When you reach the line containing "Running s cl.val" in the entries below, begin reproducing lines exactly, and stop once the line containing "(stepComplete (getGroup u cl.val gq.toNat) = true" is done.

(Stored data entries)
* * * * * * * * *
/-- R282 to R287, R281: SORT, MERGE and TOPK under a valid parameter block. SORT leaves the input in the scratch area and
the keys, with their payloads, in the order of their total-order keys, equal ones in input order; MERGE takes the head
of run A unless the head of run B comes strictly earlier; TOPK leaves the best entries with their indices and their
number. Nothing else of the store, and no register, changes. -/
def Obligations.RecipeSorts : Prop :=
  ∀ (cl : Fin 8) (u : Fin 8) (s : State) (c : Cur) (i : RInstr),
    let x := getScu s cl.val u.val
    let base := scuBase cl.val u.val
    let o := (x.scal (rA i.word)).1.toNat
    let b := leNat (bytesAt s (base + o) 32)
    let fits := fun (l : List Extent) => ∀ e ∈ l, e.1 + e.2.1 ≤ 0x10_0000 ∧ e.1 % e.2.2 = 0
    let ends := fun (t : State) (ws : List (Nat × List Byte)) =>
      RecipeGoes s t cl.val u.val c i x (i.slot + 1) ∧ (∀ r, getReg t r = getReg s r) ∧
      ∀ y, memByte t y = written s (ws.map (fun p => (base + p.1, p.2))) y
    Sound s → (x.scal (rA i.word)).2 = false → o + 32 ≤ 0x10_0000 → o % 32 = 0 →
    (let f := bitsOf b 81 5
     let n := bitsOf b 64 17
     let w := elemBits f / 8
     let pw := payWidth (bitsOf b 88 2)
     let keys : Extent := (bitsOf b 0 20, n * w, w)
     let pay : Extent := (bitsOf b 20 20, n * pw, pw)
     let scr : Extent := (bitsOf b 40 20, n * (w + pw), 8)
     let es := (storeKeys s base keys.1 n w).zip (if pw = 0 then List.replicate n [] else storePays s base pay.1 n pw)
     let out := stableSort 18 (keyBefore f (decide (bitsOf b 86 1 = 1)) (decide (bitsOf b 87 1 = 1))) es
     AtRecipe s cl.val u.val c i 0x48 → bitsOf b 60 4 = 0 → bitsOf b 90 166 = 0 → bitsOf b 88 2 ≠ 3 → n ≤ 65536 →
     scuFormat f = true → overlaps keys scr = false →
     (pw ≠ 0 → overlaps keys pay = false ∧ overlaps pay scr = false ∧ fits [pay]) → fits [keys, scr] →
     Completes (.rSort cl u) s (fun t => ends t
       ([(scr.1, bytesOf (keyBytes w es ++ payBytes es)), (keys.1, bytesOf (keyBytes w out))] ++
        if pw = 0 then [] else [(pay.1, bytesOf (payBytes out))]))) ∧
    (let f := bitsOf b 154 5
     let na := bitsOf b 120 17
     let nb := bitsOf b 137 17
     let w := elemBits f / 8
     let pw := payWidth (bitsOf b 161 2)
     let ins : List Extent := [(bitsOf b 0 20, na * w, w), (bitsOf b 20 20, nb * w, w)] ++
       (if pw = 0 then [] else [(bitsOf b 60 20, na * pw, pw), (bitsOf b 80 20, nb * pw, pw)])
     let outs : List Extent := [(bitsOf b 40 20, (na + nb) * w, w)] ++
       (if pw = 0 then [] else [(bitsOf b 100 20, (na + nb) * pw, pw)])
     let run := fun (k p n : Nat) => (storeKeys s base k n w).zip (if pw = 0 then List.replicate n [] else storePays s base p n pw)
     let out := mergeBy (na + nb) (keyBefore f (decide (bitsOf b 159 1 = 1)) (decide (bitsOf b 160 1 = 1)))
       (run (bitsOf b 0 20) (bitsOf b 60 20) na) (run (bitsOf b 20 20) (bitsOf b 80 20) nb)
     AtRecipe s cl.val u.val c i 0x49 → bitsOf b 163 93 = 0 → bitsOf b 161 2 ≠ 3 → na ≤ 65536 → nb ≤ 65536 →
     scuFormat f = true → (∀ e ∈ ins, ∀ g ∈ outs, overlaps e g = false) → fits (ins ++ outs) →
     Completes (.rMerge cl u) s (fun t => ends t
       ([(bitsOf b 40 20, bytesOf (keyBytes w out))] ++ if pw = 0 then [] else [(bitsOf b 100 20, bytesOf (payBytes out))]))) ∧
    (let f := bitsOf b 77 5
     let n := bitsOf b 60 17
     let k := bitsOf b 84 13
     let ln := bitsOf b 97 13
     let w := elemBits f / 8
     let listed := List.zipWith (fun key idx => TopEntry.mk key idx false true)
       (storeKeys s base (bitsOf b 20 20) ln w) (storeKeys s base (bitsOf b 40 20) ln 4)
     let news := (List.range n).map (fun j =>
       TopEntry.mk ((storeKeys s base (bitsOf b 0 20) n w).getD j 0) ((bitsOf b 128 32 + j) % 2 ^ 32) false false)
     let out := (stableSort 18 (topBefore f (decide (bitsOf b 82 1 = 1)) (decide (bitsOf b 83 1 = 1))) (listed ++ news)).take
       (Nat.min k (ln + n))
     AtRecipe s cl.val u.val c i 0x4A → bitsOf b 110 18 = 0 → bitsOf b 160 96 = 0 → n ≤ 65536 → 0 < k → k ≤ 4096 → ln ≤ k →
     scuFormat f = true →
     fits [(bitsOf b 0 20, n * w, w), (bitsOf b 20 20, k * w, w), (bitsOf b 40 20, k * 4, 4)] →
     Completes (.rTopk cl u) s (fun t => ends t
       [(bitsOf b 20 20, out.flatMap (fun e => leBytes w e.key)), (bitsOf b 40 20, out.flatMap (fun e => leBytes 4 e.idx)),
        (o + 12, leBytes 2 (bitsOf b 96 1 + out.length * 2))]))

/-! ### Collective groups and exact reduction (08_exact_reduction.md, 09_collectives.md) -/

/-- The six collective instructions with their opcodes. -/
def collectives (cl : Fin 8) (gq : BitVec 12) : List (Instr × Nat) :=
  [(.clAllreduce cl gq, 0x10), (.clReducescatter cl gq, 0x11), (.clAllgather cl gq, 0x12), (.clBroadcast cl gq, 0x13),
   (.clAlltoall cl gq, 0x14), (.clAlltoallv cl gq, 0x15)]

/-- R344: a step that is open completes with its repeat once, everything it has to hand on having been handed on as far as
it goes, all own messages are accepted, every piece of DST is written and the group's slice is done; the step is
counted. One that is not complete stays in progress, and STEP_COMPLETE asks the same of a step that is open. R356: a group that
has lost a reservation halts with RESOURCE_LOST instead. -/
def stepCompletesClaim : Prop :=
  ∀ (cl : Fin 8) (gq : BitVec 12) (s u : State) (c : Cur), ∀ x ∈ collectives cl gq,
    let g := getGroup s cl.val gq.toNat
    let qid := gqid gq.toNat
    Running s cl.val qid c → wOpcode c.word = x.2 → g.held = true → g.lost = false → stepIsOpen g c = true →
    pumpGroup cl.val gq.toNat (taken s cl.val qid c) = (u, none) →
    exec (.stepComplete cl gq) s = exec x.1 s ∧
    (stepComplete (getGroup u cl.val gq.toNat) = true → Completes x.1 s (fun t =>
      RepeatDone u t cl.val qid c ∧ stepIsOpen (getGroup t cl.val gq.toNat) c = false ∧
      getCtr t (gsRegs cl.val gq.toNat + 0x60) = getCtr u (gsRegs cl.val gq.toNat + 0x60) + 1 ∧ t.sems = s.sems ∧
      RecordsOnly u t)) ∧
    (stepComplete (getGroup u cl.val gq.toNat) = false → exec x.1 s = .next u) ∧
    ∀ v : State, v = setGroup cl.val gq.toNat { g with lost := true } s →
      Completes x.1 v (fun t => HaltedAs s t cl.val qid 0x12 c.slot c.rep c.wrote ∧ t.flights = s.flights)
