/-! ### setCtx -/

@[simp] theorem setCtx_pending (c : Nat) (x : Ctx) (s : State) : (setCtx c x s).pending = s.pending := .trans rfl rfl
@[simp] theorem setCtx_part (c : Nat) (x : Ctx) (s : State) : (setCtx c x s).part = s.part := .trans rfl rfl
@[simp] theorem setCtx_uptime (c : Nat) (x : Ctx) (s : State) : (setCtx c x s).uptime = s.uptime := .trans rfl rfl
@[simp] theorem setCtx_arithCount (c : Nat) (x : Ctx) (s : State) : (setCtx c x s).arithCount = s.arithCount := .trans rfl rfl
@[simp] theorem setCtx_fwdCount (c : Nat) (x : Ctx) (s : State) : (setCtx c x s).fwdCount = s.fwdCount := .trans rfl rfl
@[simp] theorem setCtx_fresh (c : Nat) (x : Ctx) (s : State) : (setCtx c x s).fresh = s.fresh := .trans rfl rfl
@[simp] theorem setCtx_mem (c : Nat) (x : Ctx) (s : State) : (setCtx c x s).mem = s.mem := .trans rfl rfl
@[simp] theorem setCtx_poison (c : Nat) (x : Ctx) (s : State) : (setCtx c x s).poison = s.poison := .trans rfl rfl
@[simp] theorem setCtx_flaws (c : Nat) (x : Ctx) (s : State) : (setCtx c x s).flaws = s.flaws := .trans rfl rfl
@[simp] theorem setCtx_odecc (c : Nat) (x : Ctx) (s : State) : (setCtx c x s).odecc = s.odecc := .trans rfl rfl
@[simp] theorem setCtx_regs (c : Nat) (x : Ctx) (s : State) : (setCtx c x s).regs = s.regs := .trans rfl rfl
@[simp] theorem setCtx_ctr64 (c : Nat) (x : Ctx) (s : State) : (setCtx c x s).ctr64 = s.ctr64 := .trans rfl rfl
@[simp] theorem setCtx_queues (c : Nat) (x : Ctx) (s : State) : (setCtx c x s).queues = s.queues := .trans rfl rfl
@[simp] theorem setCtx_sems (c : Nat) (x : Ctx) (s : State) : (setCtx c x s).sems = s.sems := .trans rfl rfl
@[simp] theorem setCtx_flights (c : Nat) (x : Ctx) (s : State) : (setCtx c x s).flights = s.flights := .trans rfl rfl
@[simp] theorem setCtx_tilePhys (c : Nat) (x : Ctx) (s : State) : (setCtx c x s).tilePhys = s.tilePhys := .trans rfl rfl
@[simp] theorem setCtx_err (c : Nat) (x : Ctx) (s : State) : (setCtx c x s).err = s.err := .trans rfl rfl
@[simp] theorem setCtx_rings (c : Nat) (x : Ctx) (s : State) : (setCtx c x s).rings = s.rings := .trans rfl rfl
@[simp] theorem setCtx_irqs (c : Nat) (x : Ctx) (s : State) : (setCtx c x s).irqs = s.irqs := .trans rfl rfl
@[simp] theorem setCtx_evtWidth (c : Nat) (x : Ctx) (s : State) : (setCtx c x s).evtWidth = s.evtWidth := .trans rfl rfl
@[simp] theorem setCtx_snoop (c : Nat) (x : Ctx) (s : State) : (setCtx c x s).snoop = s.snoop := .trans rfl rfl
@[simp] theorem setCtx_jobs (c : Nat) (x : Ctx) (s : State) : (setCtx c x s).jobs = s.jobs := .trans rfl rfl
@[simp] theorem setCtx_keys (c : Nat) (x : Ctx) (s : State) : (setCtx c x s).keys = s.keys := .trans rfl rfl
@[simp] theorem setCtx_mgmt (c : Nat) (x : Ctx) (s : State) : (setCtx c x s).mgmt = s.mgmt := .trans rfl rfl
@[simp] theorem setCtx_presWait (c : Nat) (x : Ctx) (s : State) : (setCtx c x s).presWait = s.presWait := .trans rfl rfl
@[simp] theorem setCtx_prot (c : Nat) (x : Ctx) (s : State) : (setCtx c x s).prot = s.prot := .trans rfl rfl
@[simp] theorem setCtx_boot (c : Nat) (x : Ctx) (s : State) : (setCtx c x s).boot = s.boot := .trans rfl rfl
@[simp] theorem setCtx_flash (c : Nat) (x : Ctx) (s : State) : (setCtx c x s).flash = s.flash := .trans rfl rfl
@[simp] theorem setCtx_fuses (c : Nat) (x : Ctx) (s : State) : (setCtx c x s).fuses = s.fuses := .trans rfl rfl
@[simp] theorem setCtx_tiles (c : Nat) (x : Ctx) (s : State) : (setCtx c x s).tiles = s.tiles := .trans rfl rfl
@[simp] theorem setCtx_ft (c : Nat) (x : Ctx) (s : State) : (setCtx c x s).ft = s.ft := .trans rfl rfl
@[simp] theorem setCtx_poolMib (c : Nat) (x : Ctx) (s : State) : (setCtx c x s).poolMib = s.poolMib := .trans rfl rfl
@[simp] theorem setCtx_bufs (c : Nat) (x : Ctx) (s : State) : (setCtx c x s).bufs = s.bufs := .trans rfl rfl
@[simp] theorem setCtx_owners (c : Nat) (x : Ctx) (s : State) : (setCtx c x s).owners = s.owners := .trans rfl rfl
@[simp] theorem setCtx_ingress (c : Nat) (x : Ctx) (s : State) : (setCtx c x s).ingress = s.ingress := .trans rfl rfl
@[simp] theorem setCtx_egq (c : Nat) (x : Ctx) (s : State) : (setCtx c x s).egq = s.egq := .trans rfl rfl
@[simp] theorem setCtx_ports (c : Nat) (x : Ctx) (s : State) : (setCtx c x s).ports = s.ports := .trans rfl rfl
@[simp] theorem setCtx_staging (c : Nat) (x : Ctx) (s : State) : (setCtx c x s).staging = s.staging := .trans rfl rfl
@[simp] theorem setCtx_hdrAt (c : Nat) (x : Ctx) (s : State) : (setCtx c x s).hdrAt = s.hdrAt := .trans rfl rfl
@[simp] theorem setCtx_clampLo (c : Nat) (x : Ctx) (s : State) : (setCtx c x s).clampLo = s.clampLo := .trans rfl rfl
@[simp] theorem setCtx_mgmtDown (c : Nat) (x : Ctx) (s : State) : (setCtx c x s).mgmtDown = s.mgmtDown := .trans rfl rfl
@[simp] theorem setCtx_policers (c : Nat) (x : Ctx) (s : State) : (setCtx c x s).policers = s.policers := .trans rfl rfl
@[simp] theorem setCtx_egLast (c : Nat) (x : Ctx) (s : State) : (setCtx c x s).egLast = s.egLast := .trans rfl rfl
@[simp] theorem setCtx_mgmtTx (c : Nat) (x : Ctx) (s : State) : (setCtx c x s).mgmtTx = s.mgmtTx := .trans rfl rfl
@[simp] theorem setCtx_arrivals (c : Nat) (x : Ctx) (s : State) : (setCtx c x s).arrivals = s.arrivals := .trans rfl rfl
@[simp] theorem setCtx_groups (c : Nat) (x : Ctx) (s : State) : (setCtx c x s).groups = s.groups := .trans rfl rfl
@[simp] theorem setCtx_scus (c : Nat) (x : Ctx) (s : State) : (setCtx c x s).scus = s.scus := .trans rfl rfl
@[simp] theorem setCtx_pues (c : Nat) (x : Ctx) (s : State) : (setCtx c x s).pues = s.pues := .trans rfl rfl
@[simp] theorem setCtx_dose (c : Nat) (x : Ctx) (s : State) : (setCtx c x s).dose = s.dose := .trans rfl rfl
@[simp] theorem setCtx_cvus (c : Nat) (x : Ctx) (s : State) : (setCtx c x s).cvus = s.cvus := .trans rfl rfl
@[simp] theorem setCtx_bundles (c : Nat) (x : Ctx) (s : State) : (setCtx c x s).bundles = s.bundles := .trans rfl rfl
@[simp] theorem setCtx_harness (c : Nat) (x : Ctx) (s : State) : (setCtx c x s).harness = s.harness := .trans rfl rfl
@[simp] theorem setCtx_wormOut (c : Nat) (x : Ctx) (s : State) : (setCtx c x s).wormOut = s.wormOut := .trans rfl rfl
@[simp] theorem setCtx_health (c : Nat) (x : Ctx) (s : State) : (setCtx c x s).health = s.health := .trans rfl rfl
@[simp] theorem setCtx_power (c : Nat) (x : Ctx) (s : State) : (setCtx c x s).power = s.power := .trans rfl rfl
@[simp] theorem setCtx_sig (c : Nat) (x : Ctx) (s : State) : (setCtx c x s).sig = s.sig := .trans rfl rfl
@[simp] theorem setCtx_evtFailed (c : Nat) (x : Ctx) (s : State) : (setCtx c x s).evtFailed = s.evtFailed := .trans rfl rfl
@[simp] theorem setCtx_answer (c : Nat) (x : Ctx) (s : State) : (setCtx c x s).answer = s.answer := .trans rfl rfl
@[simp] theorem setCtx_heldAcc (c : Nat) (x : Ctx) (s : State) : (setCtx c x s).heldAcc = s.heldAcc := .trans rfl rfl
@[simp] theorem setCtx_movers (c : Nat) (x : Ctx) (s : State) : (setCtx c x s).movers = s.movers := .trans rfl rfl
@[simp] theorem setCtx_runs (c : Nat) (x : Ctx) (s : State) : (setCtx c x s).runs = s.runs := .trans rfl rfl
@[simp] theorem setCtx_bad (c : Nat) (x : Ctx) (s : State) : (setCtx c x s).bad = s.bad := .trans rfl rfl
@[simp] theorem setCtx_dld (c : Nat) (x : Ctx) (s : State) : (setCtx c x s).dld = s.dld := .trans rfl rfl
* * * * * * * * *
[RESULT FOR THIS TASK]
    Running s cl.val qid c → wOpcode c.word = x.2 → g.held = true → g.lost = false → stepIsOpen g c = true →
    pumpGroup cl.val gq.toNat (taken s cl.val qid c) = (u, none) →
    exec (.stepComplete cl gq) s = exec x.1 s ∧
    (stepComplete (getGroup u cl.val gq.toNat) = true → Completes x.1 s (fun t =>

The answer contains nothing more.